Double band presses are used to press continuously moving sheet form materials, such as particle boards, impregnated paper, decorative laminates, impregnated glass fiber and natural fiber, woven webs, plastics material or rubber sheets. In the so-called isobaric machines of this type, a liquid or gaseous pressure medium is introduced into a pressure chamber defined between a pressure plate and the associated press belt and defined laterally by a sliding surface seal in contact with the moving press belts. As a result, the sheet form material passing between the two belts is compressed by the action of the pressure medium within the pressure chambers.
The arrangement of such sliding surface seals is disclosed in U.S. Pats. Nos. 4,193,342, 4,253,391, 4,331,073 and 4,285,525. The purpose of these various seal arrangements is to introduce the force resulting from the sliding friction between the seal and the surface of the press belt, chiefly from the surfaces of the seal extending parallel to the direction of movement of the press belt, into the pressure plate and then into the press frame whereby the seal, with the least possible cross-section and, accordingly, the highest possible flexibility, is capable of receiving the friction forces.
It is taught, particularly in U.S. Pat. No. 4,331,073, to avoid the risk of tilting the retaining member in the groove bounding the pressure chamber, which retaining member acts as a holder or mount for the seal, by a particular arrangement of the elastic seal and by dimensioning the groove and the retaining member in accordance with the desired object.
A disadvantage of the sliding surface seal disclosed in U.S. Pat. No. 4,331,073 is that the retaining member illustrated in FIGS. 2 and 3 can bear against the outer side of the groove when the inner pressure side is under the pressure of the pressure medium in the pressure chamber, wherein the groove seal arranged against the retaining member and in contact with the surface of the groove on the side open to the ambient atmosphere is crushed in the gap between the retaining member and the groove surface on the ambient atmosphere side.
When such a condition exists, the contact joint between the retaining member and the support member opens so that the function of the support member, that is, to prevent tilting of the retainting member, is no longer present. As a result, not only is there undesirable tilting of the sliding surface seal and the retaining member mounting it in the groove, but also an even more dangerous addition of the friction forces between the moving press belt and the sliding surface seal.

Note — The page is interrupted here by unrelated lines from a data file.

/-- R25: `jne` carries `SF` through and does not read it. -/
theorem execJne_withSf (d : Byte) (s : State) (y : Bool) :
    execJne d { s with sf := y } = mapNext (fun t => { t with sf := y }) (execJne d s) := by
  rcases Bool.eq_false_or_eq_true s.zf with hz | hz
  · rw [execJne_of_set d hz, execJne_of_set d (s := { s with sf := y }) hz, mapNext_next]
  · rw [execJne_of_clear d hz, execJne_of_clear d (s := { s with sf := y }) hz, mapNext_next, jumpTo_withSf]
    rfl

/-- R151: a displacement other than 0, which lies in `-128..127`, moves `ip` modulo 65536. -/
theorem branchTarget_ne_ip {d : Byte} (hd : d ≠ 0x00#8) (s : State) :
    BitVec.ofInt 16 (branchTarget s d) ≠ s.ip := by
  intro h
  have hnat := congrArg BitVec.toNat h
  have hne : d.toNat ≠ 0 := fun h0 => hd (BitVec.eq_of_toNat_eq h0)
  have hd8 := d.isLt
  have hip := s.ip.isLt
  rw [BitVec.toNat_ofInt, branchTarget, BitVec.toInt_eq_toNat_cond] at hnat
  split at hnat <;> omega

/-! ## The dispatch -/

/-- R105, R120: a `mov` runs `mov` on its operands, in every state. -/
theorem exec_of_mov {i : Instr} {dst : Place} {src : Source} (hd : i.dataOperands = some (dst, src))
    (hm : i.mnemonic = .mov) (s : State) : exec i s = mov dst src s := by
  rcases exec_cases i s with ⟨_, _, hd', -, he⟩ | ⟨_, _, -, ha, -⟩ | ⟨_, rfl, -⟩ | ⟨-, -, hn, -⟩
  · cases hd.symm.trans hd'
    exact he
  · rw [hm] at ha; cases ha
  · cases hm
  · cases hd.symm.trans hn

/-- R105, R130: an ALU instruction runs its operation on its operands, in every state. -/
theorem exec_of_alu {i : Instr} {dst : Place} {src : Source} (hd : i.dataOperands = some (dst, src))
    (ha : i.mnemonic.isAlu = true) (s : State) : exec i s = alu (aluOpOf i.mnemonic) dst src s := by
  rcases exec_cases i s with ⟨_, _, -, hm, -⟩ | ⟨_, _, hd', -, he⟩ | ⟨_, rfl, -⟩ | ⟨-, -, hn, -⟩
  · rw [hm] at ha; cases ha
  · cases hd.symm.trans hd'
    exact he
  · cases ha
  · cases hd.symm.trans hn

/-- R105, R152: a branch other than `jne` has no effect, in any state. -/
theorem exec_of_inert {i : Instr} (hb : i.mnemonic.isBranch = true) (hj : i.mnemonic ≠ .jne) (s : State) :
    exec i s = .next s := by
  rcases exec_cases i s with ⟨_, _, -, hm, -⟩ | ⟨_, _, -, ha, -⟩ | ⟨_, rfl, -⟩ | ⟨-, -, -, he⟩
  · rw [hm] at hb; cases hb
  · simp [Mnemonic.isBranch, Mnemonic.isData, ha] at hb
  · exact absurd rfl hj
  · exact he

/-- R25: an ALU instruction that raises no fault does not read the flags. -/
theorem exec_withFlags_of_alu {i : Instr} {s : State} (x y : Bool) (ha : i.mnemonic.isAlu = true)
    (hf : raisesMemFault i s = false) : exec i (s.withFlags x y) = exec i s := by
  rcases exec_cases i s with ⟨_, _, -, hm, -⟩ | ⟨dst, src, hd, -, -⟩ | ⟨_, rfl, -⟩ | ⟨hb, -, -, -⟩
  · rw [hm] at ha; cases ha
  · rw [raisesMemFault_of_data hd] at hf
    rw [exec_of_alu hd ha, exec_of_alu hd ha, alu_withFlags _ x y hf]
  · cases ha
  · simp [Mnemonic.isBranch, Mnemonic.isData, ha] at hb

/-- R25: `mov` and the branches other than `jne` carry the flags through and do not read them. -/
theorem exec_withFlags_of_not_reader {i : Instr} (x y : Bool) (ha : i.mnemonic.isAlu = false)
    (hj : i.mnemonic ≠ .jne) (s : State) :
    exec i (s.withFlags x y) = mapNext (fun t => t.withFlags x y) (exec i s) := by
  rcases exec_cases i s with ⟨dst, src, hd, hm, -⟩ | ⟨_, _, -, ha', -⟩ | ⟨_, rfl, -⟩ | ⟨hb, -, -, -⟩
  · rw [exec_of_mov hd hm, exec_of_mov hd hm, mov_withFlags]
  · rw [ha] at ha'; cases ha'
  · exact absurd rfl hj
  · rw [exec_of_inert hb hj, exec_of_inert hb hj, mapNext_next]

/-- R25, R151: `jne` reads `ZF`: only with `ZF` clear does a displacement other than 0 move `ip`. -/
theorem execJne_reads_zf {d : Byte} (hd : d ≠ 0x00#8) (s : State) (x : Bool) :
    mapNext (fun t => { t with zf := x }) (execJne d { s with zf := true }) ≠
      mapNext (fun t => { t with zf := x }) (execJne d { s with zf := false }) := by
  rw [execJne_of_set d rfl, execJne_of_clear d rfl]
  intro h
  have hip : s.ip = BitVec.ofInt 16 (branchTarget s d) := by
    injection h with h
    simpa [branchTarget] using congrArg State.ip h
  exact branchTarget_ne_ip hd s hip.symm

/-- R120: the states a `mov` can end in. -/
theorem mov_next_cases {dst : Place} {src : Source} {s t : State} (h : mov dst src s = .next t) :
    t = s.raiseFault .memOutOfRange ∨ t = storeOperand dst.operand (operandValue src.operand s) s := by
  rw [mov_eq] at h
  split at h <;> cases h
  · exact .inl rfl
  · exact .inr rfl

/-- R130: the states an ALU operation can end in. -/
theorem alu_next_cases {op : AluOp} {dst : Place} {src : Source} {s t : State} (h : alu op dst src s = .next t) :
    t = s.raiseFault .memOutOfRange ∨ t = aluState op dst src s := by
  rw [alu_eq] at h
  split at h <;> cases h
  · exact .inl rfl
  · exact .inr rfl

@[simp] theorem aluState_ip (op : AluOp) (dst : Place) (src : Source) (s : State) :
    (aluState op dst src s).ip = s.ip := by
  simp only [aluState, setFlags_ip]
  split
  · exact storeOperand_ip _ _ s
  · rfl

/-- R80: `jne` has one constructor. -/
theorem eq_jne_of_mnemonic {i : Instr} (h : i.mnemonic = .jne) : ∃ d, i = .jne d := by
  cases i with
  | jne d => exact ⟨d, rfl⟩
  | _ => cases h

/-- R25: a `jne` carries both flags through. -/
theorem execJne_flags {d : Byte} {s t : State} (h : execJne d s = .next t) : t.zf = s.zf ∧ t.sf = s.sf := by
  cases hz : s.zf with
  | true => rw [execJne_of_set d hz] at h; cases h; exact ⟨hz, rfl⟩
  | false => rw [execJne_of_clear d hz] at h; cases h; exact ⟨by rw [jumpTo_zf, hz], jumpTo_sf _ s⟩

/-- R25: only `add`, `sub` and `cmp` write the flags. -/
theorem exec_flags_of_not_alu {i : Instr} {s t : State} (hi : i.mnemonic.isAlu = false) (h : exec i s = .next t) :
    t.zf = s.zf ∧ t.sf = s.sf := by
  rcases exec_cases i s with ⟨dst, src, -, -, he⟩ | ⟨dst, src, -, ha, -⟩ | ⟨d, -, he⟩ | ⟨-, -, -, he⟩
  · rw [he] at h
    rcases mov_next_cases h with rfl | rfl <;> simp
  · rw [hi] at ha; cases ha
  · rw [he] at h
    exact execJne_flags h
  · rw [he] at h; cases h; exact ⟨rfl, rfl⟩

/-- Settles O31: the flags are written by `add`, `sub`, `cmp` and read by `jne` alone. Each kind of instruction
has its lemma about a state with other flags. -/
theorem flagsAreWrittenByAluAndReadByJne : Obligations.FlagsAreWrittenByAluAndReadByJne := by
  intro i s x y
  refine ⟨exec_withFlags_of_alu x y, fun ha hj => exec_withFlags_of_not_reader x y ha hj s, fun hm => ?_, ?_,
    fun t => exec_flags_of_not_alu⟩
  · obtain ⟨d, rfl⟩ := eq_jne_of_mnemonic hm
    exact execJne_withSf d s y
  · rintro d rfl hd
    exact execJne_reads_zf hd s x

/-! ## ip -/

/-- R21, R151: an instruction leaves the advanced `ip` alone, unless it is a taken `jne`. -/
theorem exec_ip {i : Instr} {s t : State} (h : exec i s = .next t) :
    t.ip = s.ip ∨ ∃ d, i = .jne d ∧ s.zf = false := by
  rcases exec_cases i s with ⟨dst, src, -, -, he⟩ | ⟨dst, src, -, -, he⟩ | ⟨d, rfl, he⟩ | ⟨-, -, -, he⟩
  · rw [he] at h
    rcases mov_next_cases h with rfl | rfl <;> simp
  · rw [he] at h
    rcases alu_next_cases h with rfl | rfl <;> simp
  · cases hz : s.zf with
    | true => rw [he, execJne_of_set d hz] at h; cases h; exact .inl rfl
    | false => exact .inr ⟨d, rfl, rfl⟩
  · rw [he] at h; cases h; exact .inl rfl

/-- R102: with `ip` at the end of the image there is no byte left to decode. -/
theorem decode_bytesAtIp_of_end {s : State} (h : s.ip.toNat = s.imem.length) : decode s.bytesAtIp = .truncated := by
  rw [State.bytesAtIp, h, List.drop_length, decode]

/-- R101, R104: a running machine whose bytes at `ip` decode runs the instruction with `ip` moved past those bytes. -/
theorem step_of_decode {s : State} {i : Instr} {bytes rest : List Byte} (hs : s.status = .running)
    (hl : s.imem.length ≤ Config.imemMax) (hd : decode s.bytesAtIp = .ok i rest) (hb : s.bytesAtIp = bytes ++ rest) :
    step s = exec i (s.advance bytes.length) := by
  rcases fetch_cases s with ⟨h, -⟩ | ⟨-, h, -⟩ | ⟨-, -, h, -⟩ | ⟨-, -, -, h, -⟩ | ⟨-, -, -, h, -⟩ |
    ⟨-, -, _, bytes', _, hd', hb', -, -, hf⟩
  · exact absurd hs h
  · omega
  · cases hd.symm.trans (decode_bytesAtIp_of_end h)
  · cases hd.symm.trans h
  · cases hd.symm.trans h
  · cases hd.symm.trans hd'
    have hbytes : bytes = bytes' := List.append_cancel_right (hb.symm.trans hb')
    rw [step, hf, hbytes]

/-- R21: a step that finds no instruction leaves `ip`. -/
theorem step_ip_of_decode_fails {s t : State} (hd : ∀ i rest, decode s.bytesAtIp ≠ .ok i rest)
    (h : step s = .next t) : t.ip = s.ip := by
  rcases step_next_cases h with ⟨-, rfl⟩ | ⟨-, -, ⟨-, rfl⟩ | ⟨-, -, rfl⟩ | ⟨-, -, rfl⟩ |
    ⟨i, _, rest, hok, -⟩⟩
  · rfl
  · exact raiseHalt_ip s _
  · exact raiseHalt_ip s _
  · exact raiseHalt_ip s _
  · exact absurd hok (hd i rest)

/-- Settles O44: `ip` advances past the decoded bytes, and only a taken `jne` moves it again. -/
theorem ipAdvancesAndOnlyATakenJneMovesItAgain : Obligations.IpAdvancesAndOnlyATakenJneMovesItAgain := by
  refine ⟨fun s i bytes rest => step_of_decode, fun i s t h hne => (exec_ip h).resolve_left hne, ?_⟩
  intro s t hfail
  apply step_ip_of_decode_fails
  intro i rest hok
  rcases hfail with h | h <;> cases hok.symm.trans h

end Sys2Proof.Machine
end

section
/-! SUPPORT. Addresses and the two memories (20_memory.md): the address of an operand, what an instruction leaves
unchanged in the registers and in the image, and the statements O18 and O51. -/

namespace Sys2Proof.Machine

/-! ## The effective address -/

/-- R48: a base term as a number, 0 when it is unused. -/
theorem baseValue_toNat (r : RegFile) (b : Option Slot) :
    (baseValue r b).toNat = b.elim 0 fun j => (r.get j).toNat := by
  cases b <;> rfl

/-- R48: the address is the sum of the base terms and the displacement, modulo 65536. -/
theorem effectiveAddress_toNat (m : MemAccess) (r : RegFile) :
    (effectiveAddress m r).toNat =
      (m.base1.elim 0 (fun j => (r.get j).toNat) + m.base2.elim 0 (fun j => (r.get j).toNat) + m.disp.toNat) % 65536 := by
  simp only [effectiveAddress, BitVec.toNat_add, baseValue_toNat, Nat.mod_add_mod]

/-- R48: the two base terms commute. -/
theorem effectiveAddress_swap_bases (b1 b2 : Option Slot) (disp : Word) (w : Width) (r : RegFile) :
    effectiveAddress ⟨b1, b2, disp, w⟩ r = effectiveAddress ⟨b2, b1, disp, w⟩ r := by
  simp only [effectiveAddress, BitVec.add_comm]

/-- R48: without base terms the address is the displacement. -/
theorem effectiveAddress_no_bases (disp : Word) (w : Width) (r : RegFile) :
    effectiveAddress ⟨none, none, disp, w⟩ r = disp := by
  simp only [effectiveAddress, baseValue, BitVec.zero_add]

/-- R9: the sign extension of a byte is its signed value modulo 65536. -/
theorem sext16_toNat (d : Byte) : ((sext16 d).toNat : Int) = d.toInt % 65536 := by
  rw [sext16_eq_ofInt, BitVec.toNat_ofInt]
  omega

/-! ## Registers an instruction leaves unchanged -/

/-- R107: a store that changes a slot is one into a register of that slot. -/
theorem storeOperand_changed_slot {o : Operand} {v : Word} {s : State} {j : Slot}
    (h : (storeOperand o v s).regs.get j ≠ s.regs.get j) : ∃ a, o = .register a ∧ accessSlot a = j := by
  cases o with
  | register a => exact ⟨a, rfl, by_contra fun hj => h (regWrite_get_other a v s.regs (Ne.symm hj))⟩
  | memory m => obtain ⟨_, _, _, w⟩ := m; cases w <;> exact absurd rfl h
  | immediate x => exact absurd rfl h
  | none => exact absurd rfl h

/-- R130: an ALU operation that changes a slot has its destination there. -/
theorem aluState_changed_slot {op : AluOp} {dst : Place} {src : Source} {s : State} {j : Slot}
    (h : (aluState op dst src s).regs.get j ≠ s.regs.get j) : ∃ a, dst.operand = .register a ∧ accessSlot a = j := by
  simp only [aluState, setFlags_regs] at h
  split at h
  · exact storeOperand_changed_slot h
  · exact absurd rfl h

@[simp] theorem jumpTo_regs (t : Int) (s : State) : (jumpTo t s).regs = s.regs := by
  simp only [jumpTo]; split <;> rfl

/-- R151: the states a `jne` can end in. -/
theorem execJne_next_cases {d : Byte} {s t : State} (h : execJne d s = .next t) :
    t = s ∨ t = jumpTo (branchTarget s d) s := by
  cases hz : s.zf with
  | true => rw [execJne_of_set d hz] at h; cases h; exact .inl rfl
  | false => rw [execJne_of_clear d hz] at h; cases h; exact .inr rfl

/-- R11 to R14, R105: an instruction changes no register but its register destination. -/
theorem exec_changed_slot {i : Instr} {s t : State} {j : Slot} (h : exec i s = .next t)
    (hj : t.regs.get j ≠ s.regs.get j) : ∃ a, i.dst = .register a ∧ accessSlot a = j := by
  rcases exec_cases i s with ⟨dst, src, hd, -, he⟩ | ⟨dst, src, hd, -, he⟩ | ⟨d, -, he⟩ | ⟨-, -, -, he⟩
  · rw [he] at h
    rw [(operands_of_data hd).1]
    rcases mov_next_cases h with rfl | rfl
    · exact absurd rfl hj
    · exact storeOperand_changed_slot hj
  · rw [he] at h
    rw [(operands_of_data hd).1]
    rcases alu_next_cases h with rfl | rfl
    · exact absurd rfl hj
    · exact aluState_changed_slot hj
  · rw [he] at h
    rcases execJne_next_cases h with rfl | rfl
    · exact absurd rfl hj
    · rw [jumpTo_regs] at hj; exact absurd rfl hj
  · rw [he] at h; cases h; exact absurd rfl hj

/-- Settles O18: the address is the sum modulo 65536, form by form, and addressing changes no register. -/
theorem effectiveAddressIsTheSumModulo65536 : Obligations.EffectiveAddressIsTheSumModulo65536 := by
  intro r b1 b2 disp w rm d
  refine ⟨effectiveAddress_toNat _ r, effectiveAddress_swap_bases b1 b2 disp w r, ?noDisp, ?direct, ?disp8, ?disp16,
    fun i s t j => exec_changed_slot⟩
  case noDisp => rintro _ ⟨⟩; exact ⟨effectiveAddress_toNat _ r, rfl⟩
  case direct => rintro _ ⟨⟩; exact ⟨effectiveAddress_no_bases disp w r, rfl⟩
  case disp8 =>
    rintro _ ⟨⟩
    refine ⟨?_, rfl⟩
    rw [effectiveAddress_toNat, Int.natCast_mod, Int.natCast_add, sext16_toNat]
    exact Int.add_emod_emod ..
  case disp16 => rintro _ ⟨⟩; exact ⟨effectiveAddress_toNat _ r, rfl⟩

Since such sliding surface seals have a considerable expansion in the direction of movement of the press belts, the addition of the friction forces between the press belt and the sliding surface seal results in forces which tend to break the retaining member and result in a leakage of the pressure medium from the pressure chamber at the location where the break or rupture in the retaining member takes place. As a result, the entire pressure system becomes ineffective.